By winter-spring 2001, energy interests, Ukrainian and Russian, played an
influential role in securing the dismissal of the first deputy prime
minister, Yulia Tymoshenko, and finally the then Prime Minister (and now
President) Viktor Yushchenko. Many Western Europeans never under-
stood that. Many Ukrainians have never forgotten it.

The first paragraph of the official (2003) "Energy Strategy of the Russian
Federation to 2020" is a model of understated honesty. It defines the
country's fuel and energy complex as an 'instrument for the conduct of
internal and external policy' and helpfully adds that 'the role of the
country in world energy markets to a large extent determines its
geopolitical influence'.[1]

What is this influence to be used for?

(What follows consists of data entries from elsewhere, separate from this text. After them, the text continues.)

-- ==== Sys2Proof/Machine/Format.lean ====
section
/-! DEFINITION. The container format as pure functions of the spec (00_scope.md R8, 30_encoding.md R50, 44_deserializer.md
R129): pack, unpack, valid, encode, decode. The machine does not call them; statements compare it with them. -/

namespace Sys2Proof.Machine

/-- `byte_j` of pack: the sum of the group's bits, each at its place; a group cut short has zeros above (R8, R57, R58). -/
def packByte (bits : List Bit) (j : Nat) : Byte :=
  ((List.range 8).map fun i => bitAt (bits.getD (8 * j + i) 0) i).sum

/-- `pack(bits)`: ceil(n / 8) bytes (R8). -/
def pack (bits : List Bit) : List Byte := (List.range ((bits.length + 7) / 8)).map (packByte bits)

/-- `unpack(bytes, n)`: the first n bits, bit k being bit k mod 8 of byte k div 8 (R8); used for n ≤ 8 × |bytes|. -/
def unpack (bytes : List Byte) (n : Nat) : List Bit :=
  (List.range n).map fun k => bitOf (bytes.getD (k / 8) 0) (k % 8)

/-- `valid(c)`, the container invariant (R8, R18). -/
def containerValid (c : Container) : Bool :=
  decide (2 ≤ c.leaves.length) && decide (c.shape.length = shapeLength c.leaves.length)

/-- The total number of bits of a container, T (R50). -/
def containerBits (c : Container) : Nat := c.shape.length + c.msg.length

/-- `encode(c)` for given magic bytes (R8, R50); used for a valid container of at most 256 leaves. -/
def encodeContainer (magic : List Byte) (c : Container) : List Byte :=
  magic ++ [biasedCount c.leaves.length] ++ c.leaves ++ [BitVec.ofNat 8 (tbc (containerBits c))] ++ pack (c.shape ++ c.msg)

/-- The outcome of DES.READ as a function of the source (R129). -/
inductive Decoding where
  | ok (c : Container)
  | fault (c : Cause) (sub : BitVec 2)
deriving DecidableEq, Repr

/-- L of R129: the biased byte at offset 4, plus one. -/
def leafCountOf (y : List Byte) : Nat := (y.getD 4 0).toNat + 1

/-- n of R129: how many bytes the bitstream region has. -/
def regionBytes (y : List Byte) : Nat := y.length - (6 + leafCountOf y)

/-- B of R129: how many meaningful bits the region is said to have. -/
def regionBits (y : List Byte) : Int := meaningfulBits (regionBytes y) (y.getD (5 + leafCountOf y) 0)

/-- The container that R129's last line reads. -/
def regionContainer (y : List Byte) : Container :=
  let L := leafCountOf y
  let bits := unpack (y.drop (6 + L)) (regionBits y).toNat
  { shape := bits.take (shapeLength L), leaves := (y.drop 5).take L, msg := bits.drop (shapeLength L) }

/-- `decode(y)` for given magic bytes, line by line (R129). -/
def decodeContainer (magic y : List Byte) : Decoding :=
  let L := leafCountOf y
  if y.length < 4 then .fault .notThisFormat 1
  else if y.take 4 ≠ magic then .fault .notThisFormat 2
  else if y.length < 5 then .fault .truncatedHeader 1
  else if L < 2 then .fault .invalidLeafCount 0
  else if y.length < 5 + L then .fault .truncatedLeafTable 0
  else if y.length < 6 + L then .fault .truncatedHeader 2
  else if min (regionBits y) (8 * (regionBytes y : Int)) < (shapeLength L : Int) then .fault .unexpectedEndOfInput 1
  else if regionBits y > 8 * (regionBytes y : Int) then .fault .unexpectedEndOfInput 2
  else .ok (regionContainer y)

/-- How many bytes DES.READ asks the source for before it ends as `decode` says, the read that finds the source at its end apart
(R120, R132, R133): all there are, the four of a foreign magic, or the header, the leaf table and as much of the bitstream region
as holds the bits it reads. -/
def bytesTaken (magic y : List Byte) : Nat :=
  if y.length < 4 then y.length
  else if y.take 4 ≠ magic ∨ y.length < 5 then 4
  else if leafCountOf y < 2 then 5
  else if y.length < 6 + leafCountOf y then y.length
  else 6 + leafCountOf y + ((min (regionBits y) (8 * (regionBytes y : Int))).toNat + 7) / 8

end Sys2Proof.Machine
end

In his "Wall Street Journal" article
of 11 January, Sergei Ivanov, Deputy Prime Minister and Minister of
Defence, stated that 'our top concern is the internal situation in some
members of the Commonwealth of Independent States'.

Should that concern trouble the EU, or is it time to accept, à la Ivanov,
that no one should attempt to 'change the geopolitical reality in a region
of Russia's strategic interest'?

Once again that question hangs in the balance. Russia's gas diplomacy with
Ukraine has been a shock to the European system, a reminder of its ability
to adopt a merciless approach to its 'legitimate interests' and a stinging
refutation of the EU mantra that 'Russia is a major and reliable supplier of
energy'. Yet after its recent enlargement, the reality for the EU is
dependence.

Today almost 60 per cent of natural gas in the EU-25 is imported: 50 per
cent of that from Russia and over 80 per cent of that via Ukraine. By 2030,
the proportion of imports is expected to reach 70 per cent. So the new EU
mantra has become 'energy strategy', and all agree that its premise must be
to reduce this dependence.

In principle, this need establishes a common interest between the EU and
Ukraine-and, for the latter, an enormous opportunity. But there is a world
of difference between ? common interest and a common front. Russia has
convinced many that it knows what it wants and knows how to get it. But
Ukraine?

Does Ukraine have the ability to define its interests, pursue them and do
what it says it will do? Is it capable of acting as the EU's partner and,
what is more, a future EU member? Or will the incompetence of its leaders,
the incoherence of its policy and the recklessness of its opponents throw
the opportunity away?

PERSPECTIVES OF RUSSIA
Today, few inside Europe's political establishment like Russia, and it is
fair to say that few inside Russia's political establishment care. Does it
matter? In the words of Gazprom's senior executive for the UK, Yuriy
Komorov, 'It does not matter if you like Russians. Whether it is gas, oil,
mining, wood, it is all here'. For seasoned pragmatists inside the EU, it
does not matter either.

But what does matter is the rules of the game. The rules were the first
casualty of the crisis. They existed for a long time, and they have bred
much complacency. 'Even during the Cold War, the Soviet Union never
used energy as a weapon!'

But during the Cold War, the Soviet Union used weapons as weapons and
by these means controlled what it needed to control. Unsettling Europe's
faith in the rules, and in its own reliability, was Russia's greatest blunder in
the crisis.

But beyond acknowledging this, Europe's establishment is divided, as it is
in almost all things. Some of the most experienced people in official
corridors counsel against demonising Russia, and there is reason in what
they say. Ukraine has for too long had its independence cushioned by
Soviet-era subsidies, and it is not tenable or just that the practice should
continue.

For their part, Ukrainians have been evasive negotiators and, until the
ultimata started, Kyiv ignored every proposal that Gazprom had made since
June. Whatever the Kremlin's geopolitical motives, it has economic
justifications for acting as it has, and its economic arguments need to be
answered with economic arguments. That case has been accepted by nearly
every serious analyst and policy maker.

Yet not for the first time, Russia's methods have overshadowed the other
issues and, in so doing, they have become the issue itself.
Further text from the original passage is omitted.